Je commence même à parler le langage (créole). Je leur ai dit moi en créole mon nom c’est bon bagay (le bon gars) (rires). Donc à l’hôpital, si vous venez et que vos demandez qui est bon bagay on va vous dire que c’est moi! Le peuple noir dans le CIUSSS, c'est les frères, les amis... Les gens de l'Afrique, Burkina Faso, la Côte d’Ivoire, un peu partout... Le CIUSSS m’a aidé à découvrir tout un univers que je n’ai pas découvert dans mon pays.
*Dr Demdah Mady est Doctorat en mathématique. Il a enseigné à l’université au Tchad et un peu en France. Aujourd’hui, il vit à Montréal avec sa famille.
Quel est ton plat du Tchad préféré, à essayer?
En pensant aux plats, j’ai même déjà la salive qui commence à couler (rires). Nous sommes 200 ethnies au Tchad, donc j’ai aussi 200 plats à vous présenter!
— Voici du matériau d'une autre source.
/-- The company beside its registers. -/
structure Cmp where
  /-- the roster: DEVICE_ID and PRIORITY per seat (R499) -/
  roster : List (Nat × Nat) := []
  seats : Nat := 1
  companyId : Nat := 0
  digest : List Byte := []
  leaseMs : Nat := 20
  keeper : Bool := false
  castAt : Option Ps := none
  /-- last qualifying CAST (R479) -/
  quorumAt : Option Ps := none
  beacons : Tbl BeaconInfo := []
  /-- last SEQs seen per sender -/
  seen : Tbl (List Nat) := []
  txSeq : Nat := 0
  txn : Nat := 0
  waits : Tbl (Option LeaseWait) := []
  proposals : List Proposal := []
  /-- the running election: epoch, greatest NEXT reported per series, and the parts received per seat -/
  election : Option Nat := none
  electNext : Tbl Nat := []
  replyParts : Tbl Nat := []
  part : Nat := 0
  port : Tbl Marks := []
  steppedUntil : Ps := 0
  holdoverAt : Option Ps := none
  holdE : Nat := 0
  holdLimitRaised : Bool := false
  /-- consecutive usable marks in holdover (R488) -/
  returnRun : Nat := 0
  intervalFrom : Ps := 0
  joinedAt : Option Ps := none
  deriving DecidableEq, Repr

/-- A series definition of the prompt book (R461), with its range as values (R262). -/
structure SeriesDef where
  defined : Bool := false
  vector : Nat := 0
  k : Nat := 4
  q : Nat := 0
  quanta : Nat := 1
  low : Nat := 0
  start : Nat := 0
  last : Nat := 0
  digest : List Byte := []
  deriving DecidableEq, Repr

/-- The series counter of one series (R274 to R278): values are numbers. -/
structure SeriesRun where
  /-- next value Q and end of the current accession -/
  cur : Option (Nat × Nat) := none
  ahead : Option (Nat × Nat) := none
  /-- an accession requested and not yet usable: its range, and the lease and offset it is journaled with -/
  pend : Option (Nat × Nat) := none
  /-- no further lease, by reason: a refusal for 1 quorum, 2 exhaustion, 5 cast, or 3 not cast and 4 no quorum here
  (R278, R496); 3 and 4 end with their cause -/
  noLease : Nat := 0
  deriving DecidableEq, Repr

/-! ### Duplex -/

/-- A C frame awaiting its acknowledgement (R428 to R432): what it completes. -/
inductive CommitFor where
  | item (track id : Nat)
  | accession (series : Nat)
  | lease (lease : Lease)
  | layout
  | nozzle
  /-- a flush, and the items that were in COMMITTING when its write was accepted (R165) -/
  | flush (track scope : Nat) (spared : List Nat)
  | prompt (box seq : Nat)
  | scene
  /-- an entry of NZC_PATCH_ENTRY at an index (R330) -/
  | patch (index entry : Nat)
  /-- data that a later frame of the operation uses -/
  | data
  deriving DecidableEq, Repr

/-- A commit in progress. -/
structure Commit where
  seq : Nat
  kind : Nat
  track : Nat
  what : CommitFor
  at_ : Ps
  deriving DecidableEq, Repr

/-- A changeover under way: the switch instant, the role to take and the cause (R442). -/
structure Switch where
  at_ : Ps
  primary : Bool
  cause : Nat
  /-- t_c, for the gap of R445 -/
  tc : Ps
  deriving DecidableEq, Repr

/-- A C frame applied by the understudy and waiting for its effect. -/
structure DpxApply where
  commit : Nat
  kind : Nat
  track : Nat
  /-- when it arrived -/
  at_ : Ps := 0
  deriving DecidableEq, Repr

/-- A forwarded submission that a lead executes (R434): box and SEQ on the understudy, opcode and the answer so far. -/
structure Serving where
  box : Nat
  seq : Nat
  opcode : Nat
  payload : List Byte
  deriving DecidableEq, Repr

/-- The duplex block beside its registers. -/
structure Dpx where
  configured : Bool := false
  partnerReq : Nat := 0
  prefer : Nat := 0
  /-- last edge seen on CUE_B, last good frame on port D -/
  cueAt : Option Ps := none
  frameAt : Option Ps := none
  beating : Bool := false
  beatLevel : Bool := false
  txSeq : Nat := 0
  rxSeq : Nat := 0
  /-- frames sent and not acknowledged, oldest first: SEQ, opcode and payload -/
  unacked : List (Nat × Nat × List Byte) := []
  /-- frames that wait while 256 are held: opcode and payload (R426) -/
  waiting : List (Nat × List Byte) := []
  /-- C frames that came before the end record of a resynchronisation: opcode and payload (R452) -/
  heldC : List (Nat × List Byte) := []
  ackAt : Ps := 0
  /-- since when port D retrains at a change of width, which pauses the timer of R432 (R424) -/
  retrain : Option Ps := none
  sentAt : Ps := 0
  nakAt : Option Ps := none
  commitSeq : Nat := 1
  commits : List Commit := []
  /-- consecutive faults on one commit, and on a lead the NAKs that name its frame (log entry 32) -/
  faults : Nat := 0
  nakSeq : Nat := 0
  applied : Nat := 0
  applying : List DpxApply := []
  /-- the partner's HELLO named another device (R448) -/
  wrong : Bool := false
  partnerReady : Bool := false
  partnerHold : Bool := false
  partnerMode : Nat := 0
  partnerRehearse : Nat := 0
  /-- house time in the partner's last STATE frame -/
  partnerHouse : Nat := 0
  digestsOk : Bool := false
  synced : Bool := false
  syncSeq : Nat := 0
  lastCo : Option Ps := none
  switch : Option Switch := none
  taking : Option Ps := none
  helloFrom : Ps := 0
  resolved : Bool := false
  primary : Bool := true
  /-- MISSED counts per head before t_c, and heads still to report (R445) -/
  missed : Tbl Nat := []
  /-- last LINE_KEY reported per head before t_c (R445) -/
  keys : Tbl Nat := []
  /-- forwarded submissions under way on a lead (R434) -/
  serving : List Serving := []
  deriving DecidableEq, Repr

end Sys2Proof.Machine
end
Le plat de chez moi le plus délicieux est le Né gou i, une sauce préparée à base des feuilles d’haricots et de pâte d'arachides (ce plat est beaucoup consommé par l’ethnie Moundang. Une ethnie dont fait partie Alexis. Les Moundang se retrouve dans le Mayo-Kebbi Ouest, une zone située au sud du Tchad).
Il y a aussi un autre peuple qui s’appelle les Ngambai. Ils ont une sauce qu’on appelle le Nai ngem. La traduction en Français, c’est la sauce longue. Parce que quand on la mange, il faut la tirer et la couper. ll y a beaucoup à découvrir au Tchad!
Peux-tu nous partager le titre d’une chanson tchadienne que tu aimes beaucoup ?
Nous là-bas, nous aimons beaucoup danser. J'ai fait une démonstration à l’église une fois et il y a mon pasteur qui m’a dit: “Ça c’est du 7600 volts!” (rires). Parce qu’on bouge les épaules et tout le corps (démonstration de la danse à l’écran).
Mais il y a un chant qui retient mon attention parce qu’il véhicule un message. Le Tchad est un pays qui a longtemps vécu dans la misère à cause des politiques. Ils ont plongé le pays dans des situations graves. Il y a un donc un artiste musicien, Talino Manu, qui est décédé déjà et qui a chanté cette chanson qui me plaît tellement: (en chantant) Dans la vie tout est possible, rien n'est facile. Pour réussir il faut persévérer … (partie en arabe) ... Et tu réussiras...N’écoute pas les on-dit, construit ton chemin. Affronte les obstacles. Par d’orgueil, pas de paresse. La vie est un combat, il ne faut jamais baisser les bras. Dans la vie tout est possible, rien n'est facile. Pour réussir il faut persévérer.